Title Agent Defalcations
Increasing deal volume will once again pump up the flow of funds through title agents’ escrow accounts. The more robust the economic recovery and the higher the deal volume, the more likely that new and untested agents will once again start up. As a result, the temptation to divert escrow funds may rear its ugly head again. So long as deal volume continues to increase, many defalcations can remain difficult to detect. This is particularly true with large, multi-location agencies that maintain a number of intricately related separate escrow and wire accounts. Market interruptions like a natural disaster or another sharp downturn in the housing market could cause these escrow thefts to come quickly to light, sometimes with disastrous consequences. Detecting defalcations in progress, before they grow in financial magnitude, should be a key goal for title insurers. Robust audit programs, and new and creative theft detection strategies employing cutting-edge data analytics should be the order of the day.

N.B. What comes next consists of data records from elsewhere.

-- ==== Sys2Proof/Machine/Image.lean ====
section
/-! DEFINITION. The layout of a peal image (R37-R43, R438, R439), its format and integrity checks (classes 0x01xx to 0x03xx of
R51), and the composition of a delta (R53, R54). -/

namespace Sys2Proof.Machine

/-- A verification failure (R51): the code, INDEX and DETAIL. -/
structure Failure where
  code : Nat
  index : Nat
  detail : Nat
deriving DecidableEq, Repr

/-- One failure if the condition holds. -/
def failIf (c : Bool) (code index detail : Nat) : List Failure := if c then [⟨code, index, detail⟩] else []

/-- A section (R39): its table entry and its payload. -/
structure Sec where
  type : Nat
  flags : Nat
  off : Nat
  len : Nat
  count : Nat
  size : Nat
  version : Nat
  crc : Nat
  data : List Byte
deriving DecidableEq, Repr

/-! ### Section types (R41) -/

/-- SYSTEM, BUSES, SCHEDULE, … by their TYPE. -/
abbrev tSystem : Nat := 0x01
abbrev tBuses : Nat := 0x02
abbrev tSchedule : Nat := 0x03
abbrev tGeometry : Nat := 0x10
abbrev tGains : Nat := 0x11
abbrev tFilters : Nat := 0x20
abbrev tCoeffs : Nat := 0x21
abbrev tPresets : Nat := 0x22
abbrev tProgram : Nat := 0x30
abbrev tData : Nat := 0x31
abbrev tCluster : Nat := 0x32
abbrev tLines : Nat := 0x40
abbrev tRegions : Nat := 0x41
abbrev tInit : Nat := 0x42
abbrev tPorts : Nat := 0x50
abbrev tStreams : Nat := 0x51
abbrev tBridges : Nat := 0x52
abbrev tClock : Nat := 0x60
abbrev tBeater : Nat := 0x70
abbrev tMirror : Nat := 0x80
abbrev tTap : Nat := 0x90
abbrev tPatch : Nat := 0xFE

/-- The record size of a type, 0 for a raw section; none for a type that is not listed. -/
def recSize : Nat → Option Nat
  | 0x01 => some 128
  | 0x02 => some 8
  | 0x03 => some 32
  | 0x10 => some 64
  | 0x11 => some 8
  | 0x20 => some 16
  | 0x21 => some 4
  | 0x22 => some 16
  | 0x30 => some 0
  | 0x31 => some 0
  | 0x32 => some 0
  | 0x40 => some 32
  | 0x41 => some 16
  | 0x42 => some 0
  | 0x50 => some 32
  | 0x51 => some 64
  | 0x52 => some 8
  | 0x60 => some 512
  | 0x70 => some 32
  | 0x80 => some 12
  | 0x90 => some 4
  | 0xFE => some 0
  | _ => none

/-- The most sections a type may have. -/
def maxSections : Nat → Nat
  | 0x30 => 64
  | 0x31 => 256
  | 0x32 => 64
  | 0x42 => 32
  | 0xFE => 64
  | _ => 1

/-- The types that must appear. -/
abbrev requiredTypes : List Nat := [tSystem, tBuses, tSchedule, tClock]

/-- The types that are listed. -/
abbrev listedTypes : List Nat :=
  [tSystem, tBuses, tSchedule, tGeometry, tGains, tFilters, tCoeffs, tPresets, tProgram, tData, tCluster, tLines, tRegions,
   tInit, tPorts, tStreams, tBridges, tClock, tBeater, tMirror, tTap, tPatch]

/-! ### Reserved positions (R438) -/

/-- `n` whole bytes from `a`. -/
def wholeBytes (a n : Nat) : List (Nat × Nat) := (List.range n).map (fun i => (a + i, 0xFF))

/-- The reserved bits of a record of a type, as (offset in the record, mask). -/
def reservedRec (type : Nat) (r : List Byte) : List (Nat × Nat) :=
  let b := fun i => (r.getD i 0#8).toNat
  match type with
  | 0x01 => (0x09, 0xF0) :: (0x0C, 0xFF) :: wholeBytes 0x26 90
  | 0x02 => (3, 0xFC) :: wholeBytes 6 2
  | 0x03 =>
    (10, 0xFC) :: wholeBytes 28 4 ++ (List.range 8).flatMap (fun i =>
      if b 11 ≤ i then wholeBytes (12 + 2 * i) 2 else [(13 + 2 * i, 0x70)])
  | 0x10 => (11, 0xF0) :: wholeBytes 12 52
  | 0x22 => (3, 0xFF) :: wholeBytes 12 4
  | 0x40 => wholeBytes 6 2 ++ (20, 0xF8) :: wholeBytes 21 11
  | 0x41 => [(3, 0xFE)]
  | 0x50 =>
    if b 0 = 0 then (11, 0xF0) :: (17, 0xFC) :: wholeBytes 22 2 ++ wholeBytes 28 4
    else if b 0 = 1 then wholeBytes 14 2 ++ wholeBytes 24 8
    else []
  | 0x51 => (28, 0xC0) :: (31, 0xFE) :: wholeBytes 62 2
  | 0x52 => [(1, 0xFF)]
  | 0x60 =>
    (List.range 16).map (fun n => (16 * n + 11, 0xFF)) ++ (0x102, 0xFC) :: wholeBytes 0x11A 6 ++
      (List.range 4).flatMap (fun w => (0x120 + 16 * w, 0x80) :: wholeBytes (0x121 + 16 * w) 3 ++ wholeBytes (0x12A + 16 * w) 6) ++
      wholeBytes 0x160 96 ++ wholeBytes 0x1C4 60
  | 0x70 =>
    if b 0 < 32 then (1, 0xF8) :: wholeBytes 23 9
    else if 0x80 ≤ b 0 ∧ b 0 ≤ 0x87 then (1, 0xFE) :: wholeBytes 19 13
    else if b 0 = 0xFF then (1, 0xFF) :: wholeBytes 4 28
    else []
  | 0x80 => [(1, 0xFF)]
  | 0x90 => wholeBytes 2 2
  | _ => []

/-- The reserved bits of the prefix of a raw section. -/
def reservedPrefix : Nat → List (Nat × Nat)
  | 0x30 => (1, 0xFF) :: wholeBytes 6 2
  | 0x31 => (1, 0xFC) :: wholeBytes 6 2
  | 0x32 => wholeBytes 1 3
  | 0x42 => wholeBytes 4 4
  | 0xFE => wholeBytes 2 2
  | _ => []

/-- The offsets of the bytes of `bs` that are not 0 in reserved bits. -/
def nonZero (bs : List Byte) (rs : List (Nat × Nat)) : List Nat :=
  (rs.filter (fun p => decide ((bs.getD p.1 0#8).toNat &&& p.2 ≠ 0))).map (·.1)

/-- Cut a byte list into `n` records of a size. -/
def cutRecords (size : Nat) : Nat → List Byte → List (List Byte)
  | 0, _ => []
  | n + 1, bs => bs.take size :: cutRecords size n (bs.drop size)

/-- The records of a section, with their index. -/
def Sec.records (x : Sec) : List (Nat × List Byte) :=
  (List.range x.count).zip (cutRecords x.size x.count x.data)

/-- The whole records a RECORD_PATCH holds: the target's record size, FIRST and the records (R53). -/
def Sec.patch (x : Sec) : Nat × Nat × List (List Byte) :=
  let size := (recSize (leAt x.data 0 2)).getD 0
  (leAt x.data 0 2, leAt x.data 4 4, if size = 0 then [] else cutRecords size ((x.len - 8) / size) (x.data.drop 8))

/-- Offsets in the payload of a section's non-zero reserved bytes. -/
def Sec.reserved (x : Sec) : List Nat :=
  match recSize x.type with
  | none => []
  | some 0 =>
    let top := nonZero x.data (reservedPrefix x.type)
    if x.type = tData then
      top ++ (List.range ((x.len - 8) / 4)).filterMap (fun i => if x.data.getD (11 + 4 * i) 0#8 = 0#8 then none else some (11 + 4 * i))
    else if x.type = tPatch then
      let (t, _, rs) := x.patch
      let size := (recSize t).getD 0
      top ++ ((List.range rs.length).zip rs).flatMap (fun p => (nonZero p.2 (reservedRec t p.2)).map (fun o => 8 + size * p.1 + o))
    else top
  | some size => x.records.flatMap (fun p => (nonZero p.2 (reservedRec x.type p.2)).map (fun o => size * p.1 + o))

/-! ### Header and section table -/

/-- SIG_OFFSET of an image. -/
def sigOffset (bs : List Byte) : Nat := leAt bs 0x18 4

/-- IMAGE_KIND is delta. -/
def isDelta (bs : List Byte) : Bool := decide (leAt bs 0x0B 1 = 1)

/-- SECTION_COUNT. -/
def sectionCount (bs : List Byte) : Nat := leAt bs 0x14 2

/-- The header rules of R38; `rev` is the device's revision. DESIGN CHOICE (notes/assumptions/47): a SIG_OFFSET that is not a
multiple of 64 has no code of its own and is reported as 0x0104, and the "revision" that 0x0103 gives as DETAIL is the device's. -/
def headerFailures (bs : List Byte) (rev : Nat) : List Failure :=
  failIf (leAt bs 0 4 != 0x4C414550) 0x0101 0 0 ++
  failIf (leAt bs 4 2 != 1) 0x0102 0 4 ++
  failIf (leAt bs 6 2 != 0x100) 0x0102 0 6 ++
  failIf (leAt bs 0x10 4 != 0x100) 0x0102 0 0x10 ++
  failIf (decide (1 < leAt bs 0x0B 1)) 0x0102 0 0x0B ++
  failIf (decide (63 < leAt bs 0x1C 4)) 0x0102 0 0x1C ++
  failIf (decide (leAt bs 0x0B 1 = 0) && (slice bs 0x30 32).any (fun b => b != 0#8)) 0x0102 0 0x30 ++
  failIf (leAt bs 8 2 != 0x1024 || decide (rev < leAt bs 0x0A 1)) 0x0103 0 rev ++
  failIf (decide (0x1800000 < leAt bs 0x0C 4 ∨ leAt bs 0x0C 4 ≠ sigOffset bs + 0xC0 ∨ sigOffset bs % 64 ≠ 0)) 0x0104 0 0 ++
  failIf (crc32 (bs.take 0xFC) != leAt bs 0xFC 4) 0x0105 0 0 ++
  failIf (decide (sectionCount bs = 0 ∨ 512 < sectionCount bs)) 0x0106 0 0 ++
  (nonZero bs (wholeBytes 0x16 2 ++ wholeBytes 0x50 172)).map (fun o => ⟨0x010B, 0xFFFF, o⟩)

/-- One section of an image by its table entry. -/
def sectionAt (bs : List Byte) (i : Nat) : Sec :=
  let e := slice bs (0x100 + 32 * i) 32
  ⟨leAt e 0 2, leAt e 2 2, leAt e 4 4, leAt e 8 4, leAt e 12 4, leAt e 16 2, leAt e 18 2, leAt e 20 4,
   slice bs (leAt e 4 4) (leAt e 8 4)⟩

/-- The sections of an image. -/
def sectionsOf (bs : List Byte) : List Sec := (List.range (sectionCount bs)).map (sectionAt bs)

/-- A list with its indices. -/
def indexed {α : Type} (xs : List α) : List (Nat × α) := (List.range xs.length).zip xs

/-- Whether the bytes from `a` up to `b` are all 0. -/
def zeroBytes (bs : List Byte) (a b : Nat) : Bool := (slice bs a (b - a)).all (fun x => x == 0#8)

/-- The placement rules of R37, payload by payload: `a` is where the payloads before it or the table end, a misplaced one too. -/
def placementFailures (bs : List Byte) (sig : Nat) : Nat → Nat → List Sec → List Failure
  | i, a, [] => failIf (!zeroBytes bs a sig) 0x0107 (i - 1) 0
  | i, a, x :: xs =>
    if x.off % 64 ≠ 0 ∨ x.off < a ∨ sig < x.off + x.len then ⟨0x0107, i, 0⟩ :: placementFailures bs sig (i + 1) (max a (min sig (x.off + x.len))) xs
    else failIf (!zeroBytes bs a x.off) 0x0107 i 0 ++ placementFailures bs sig (i + 1) (x.off + x.len) xs

/-- Whether LENGTH, RECORD_COUNT and RECORD_SIZE fit the type (R39, R41). DESIGN CHOICE (notes/assumptions/47): a RECORD_PATCH may
show RECORD_COUNT 0, as R39 has it for a raw section, or the number of its records, as R53 uses the field. -/
def Sec.lengthOk (x : Sec) : Bool :=
  match recSize x.type with
  | none => true
  | some 0 =>
    decide (x.size = 0 ∧ 8 ≤ x.len) &&
      (if x.type = tProgram then decide (x.count = 0 ∧ x.len = 8 + 4 * leAt x.data 2 2)
       else if x.type = tData then decide (x.count = 0 ∧ x.len = 8 + 4 * leAt x.data 4 2)
       else if x.type = tPatch then
         let size := (recSize (leAt x.data 0 2)).getD 0
         decide (size = 0 ∨ ((x.len - 8) % size = 0 ∧ (x.count = 0 ∨ x.count = (x.len - 8) / size)))
       else decide (x.count = 0))
  | some size =>
    decide (x.size = size ∧ x.len = x.count * size) &&
      (if x.type = tSystem ∨ x.type = tClock ∨ x.type = tGeometry then decide (x.count = 1) else true)

/-- The rules of the section table and the payloads (R37, R39, R41, R438). -/
def tableFailures (bs : List Byte) : List Failure :=
  let secs := indexed (sectionsOf bs)
  let sig := sigOffset bs
  let delta := isDelta bs
  placementFailures bs sig 0 (0x100 + 32 * sectionCount bs) (sectionsOf bs) ++
  secs.flatMap (fun p => failIf ((recSize p.2.type).isNone || p.2.version != 1 || (p.2.type == tPatch && !delta)) 0x0108 p.1 0) ++
  listedTypes.flatMap (fun t =>
    let n := (secs.filter (fun p => p.2.type == t)).length
    failIf (decide (maxSections t < n) || (!delta && decide (n = 0 ∧ t ∈ requiredTypes))) 0x0109 t 0) ++
  secs.flatMap (fun p => failIf (!p.2.lengthOk) 0x010A p.1 0) ++
  secs.flatMap (fun p =>
    let e := 0x100 + 32 * p.1
    (nonZero (slice bs e 32) ((2, 0xFE) :: (3, 0xFF) :: wholeBytes 0x18 8)).map (fun o => ⟨0x010B, p.1, e + o⟩) ++
    p.2.reserved.map (fun o => ⟨0x010B, p.1, p.2.off + o⟩)) ++
  (nonZero (slice bs sig 0xC0) (wholeBytes 5 3 ++ wholeBytes 0x49 7 ++ wholeBytes 0x90 48)).map (fun o => ⟨0x010B, 0xFFFE, sig + o⟩)

/-- Class 0x01xx. The table is judged once the header says where it ends (notes/assumptions/11). -/
def formatFailures (bs : List Byte) (rev : Nat) : List Failure :=
  let h := headerFailures bs rev
  if h.any (fun f => f.code == 0x0104 || f.code == 0x0106) then h else h ++ tableFailures bs

/-- The section that holds a byte of an image, as R439 counts; padding belongs to the section after it. -/
def indexAt (bs : List Byte) (o : Nat) : Nat :=
  if o < 0x100 then 0xFFFF
  else if sigOffset bs ≤ o then 0xFFFE
  else if o < 0x100 + 32 * sectionCount bs then (o - 0x100) / 32
  else
    match (indexed (sectionsOf bs)).find? (fun p => decide (o < p.2.off + p.2.len)) with
    | some p => p.1
    | none => sectionCount bs - 1

/-- Class 0x02xx: section CRCs, and uncorrectable errors among the image's bytes (R212); `base` is where the image lies and
`bad` the words of DRAM in error. -/
def integrityFailures (bs : List Byte) (base : Nat) (bad : List Nat) : List Failure :=
  (indexed (sectionsOf bs)).flatMap (fun p => failIf (crc32 p.2.data != p.2.crc) 0x0201 p.1 0) ++
  (bad.filter (fun w => decide (base < 8 * w + 8 ∧ 8 * w < base + leAt bs 0x0C 4))).map
    (fun w => ⟨0x0202, indexAt bs (8 * w - base), 8 * w⟩)

/-- The digest of R44. -/
def imageDigest (bs : List Byte) : List Byte := sha256 (bs.take (sigOffset bs))

/-- Class 0x03xx (R43, R44, R38). -/
def State.signatureFailures (s : State) (bs : List Byte) : List Failure :=
  let g := slice bs (sigOffset bs) 0xC0
  let slot := leAt g 4 1
  let pk := slice g 8 65
  failIf (leAt g 0 4 != 0x4E474953) 0x0301 0 0 ++
  failIf (!s.slotUsable slot) 0x0302 0 slot ++
  failIf (s.slotUsable slot && sha256 pk != s.fingerprint slot) 0x0303 0 slot ++
  failIf (!onCurve pk) 0x0304 0 0 ++
  failIf (onCurve pk && !ecdsaVerify pk (imageDigest bs) (beNat (slice g 0x50 32)) (beNat (slice g 0x70 32))) 0x0305 0 0 ++
  failIf (decide (leAt bs 0x1C 4 < s.fld R.OTP_ROLLBACK_MIN_MIN)) 0x0306 0 (s.fld R.OTP_ROLLBACK_MIN_MIN)

/-! ### Deltas (R53, R54) -/

/-- Replace the records of a section from `first` by others. -/
def patchRecords (x : Sec) (first : Nat) (rs : List (List Byte)) : Sec :=
  { x with data := x.data.take (first * x.size) ++ rs.flatten ++ x.data.drop ((first + rs.length) * x.size) }

/-- Apply one section of a delta (R53): the sections so far and the failure. The sections of a listed type that the delta
holds replace those of the base together: `seen` are the types already replaced. -/
def applySection (i : Nat) (x : Sec) (base : List Sec) (seen : List Nat) : Except Failure (List Sec × List Nat) :=
  if x.type = tPatch then
    let (t, first, rs) := x.patch
    match base.find? (fun b => b.type == t) with
    | none => .error ⟨0x0603, i, 0⟩
    | some b =>
      if b.size = 0 ∨ b.count < first + rs.length then .error ⟨0x0603, i, 0⟩
      else .ok (base.map (fun c => if c.type == t then patchRecords c first rs else c), seen)
  else if x.type ∈ seen then .ok (base ++ [x], seen)
  else
    match base.findIdx? (fun b => b.type == x.type) with
    | none => .ok (base ++ [x], x.type :: seen)
    | some k => .ok ((base.take k ++ x :: base.drop (k + 1)).filter (fun b => b.type != x.type || b == x), x.type :: seen)

/-- Apply every section of a delta in table order. -/
def applyDelta : List (Nat × Sec) → List Sec → List Nat → Except Failure (List Sec)
  | [], base, _ => .ok base
  | (i, x) :: xs, base, seen =>
    match applySection i x base seen with
    | .error f => .error f
    | .ok (b, sn) => applyDelta xs b sn

/-- Place sections one after another from `a`, each at a multiple of 64. -/
def placeSecs : Nat → List Sec → List Sec
  | _, [] => []
  | a, x :: xs =>
    let o := (a + 63) / 64 * 64
    { x with off := o, len := x.data.length } :: placeSecs (o + x.data.length) xs

/-- The bytes of a table entry. -/
def Sec.entry (x : Sec) : List Byte :=
  leBytes 2 x.type ++ leBytes 2 x.flags ++ leBytes 4 x.off ++ leBytes 4 x.len ++ leBytes 4 x.count ++ leBytes 2 x.size ++
    leBytes 2 x.version ++ leBytes 4 (crc32 x.data) ++ leBytes 8 0

/-- Write byte lists at rising offsets, 0 between them. -/
def layBytes : Nat → List (Nat × List Byte) → List Byte
  | _, [] => []
  | a, (o, bs) :: xs => List.replicate (o - a) 0#8 ++ bs ++ layBytes (o + bs.length) xs

/-- The composed image (R53): the base's header with the new sizes, the section table and the payloads. It carries no
signature (R54); its layout is the model's (notes/assumptions/35). -/
def composedImage (baseHeader : List Byte) (secs : List Sec) : List Byte :=
  let ps := placeSecs (0x100 + 32 * secs.length) secs
  let body := layBytes (0x100 + 32 * ps.length) (ps.map (fun x => (x.off, x.data)))
  let table := ps.flatMap Sec.entry
  let sig := (0x100 + table.length + body.length + 63) / 64 * 64
  let h := slice baseHeader 0 0x0C ++ leBytes 4 (sig + 0xC0) ++ leBytes 4 0x100 ++ leBytes 2 ps.length ++ leBytes 2 0 ++
    leBytes 4 sig ++ slice baseHeader 0x1C 0xE0
  layBytes 0 [(0, h), (0xFC, leBytes 4 (crc32 h)), (0x100, table ++ body), (sig, List.replicate 0xC0 0#8)]

end Sys2Proof.Machine
end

"Regulator Chaser" Class Actions
If regulators drove ambulances, plaintiffs’ class action lawyers would trail them in traffic. Nothing generates new class actions like the "gotcha" law of a new set of regulators. The Consumer Financial Protection Bureau continues its roll-out of massively complex new rules, effectively reconfiguring the entire settlement service industry. At the same time, the deep budget cuts of the Great Recession have forced state and federal regulators to continue to fund their own enforcement efforts with fines, settlements, and insurer-paid audits. Title insurers can expect plaintiffs to follow hard on the heels of these regulators. Copycat class actions can drag on for years at staggering expense, even when their merits seem far-fetched.

Data Breach Claims
Hardly a week goes by without news of another data breach suffered by a well-known institution. Even the largest and most sophisticated companies are no longer immune to cyber-attackers who constantly probe their defenses from offshore havens like Russia, China and Africa. Title insurers wind up in possession of confidential customer information and sensitive financial information in any number of ways—through their direct operations, through services provided to their agents or indirectly through affiliates offering a broad range of financial services, either directly to individuals or to financial institutions. Federal regulators have been increasingly aggressive in their approach to data breaches. States are increasingly adding their own, sometimes even more onerous, statutory and regulatory requirements. And, once again, private plaintiffs are never far behind, pursuing every type of theory from class actions to multi-district panel litigation to shareholder derivative suits, in order to take advantage of any security breach. Investing in data security can be expensive, and keeping up-to-date can seem a never-ending problem, but this battle must be fought.

Unreleased HELOCs
Throughout the boom, untold thousands of HELOCs taken out by sellers or refinancing borrowers were paid down to a zero balance, but without actually obtaining a release of the accompanying lien. When the HELOC borrowers realized that the credit line remained open, they often drew new funds. This spawns priority disputes and policy claims. This is not a new problem, and the post-boom wave of foreclosures exposed and led to the resolution of many of these claims. But, as the interest rates on these HELOCs reset, and possibly rise steeply in light of Fed policy changes and a strengthening economy, many more of these problems will likely come to light in the next several years.

From 2004 to 2014, title insurers proved strong through unprecedented crisis. From 2014 to 2024, title insurers may well be called upon to fight again on new fronts.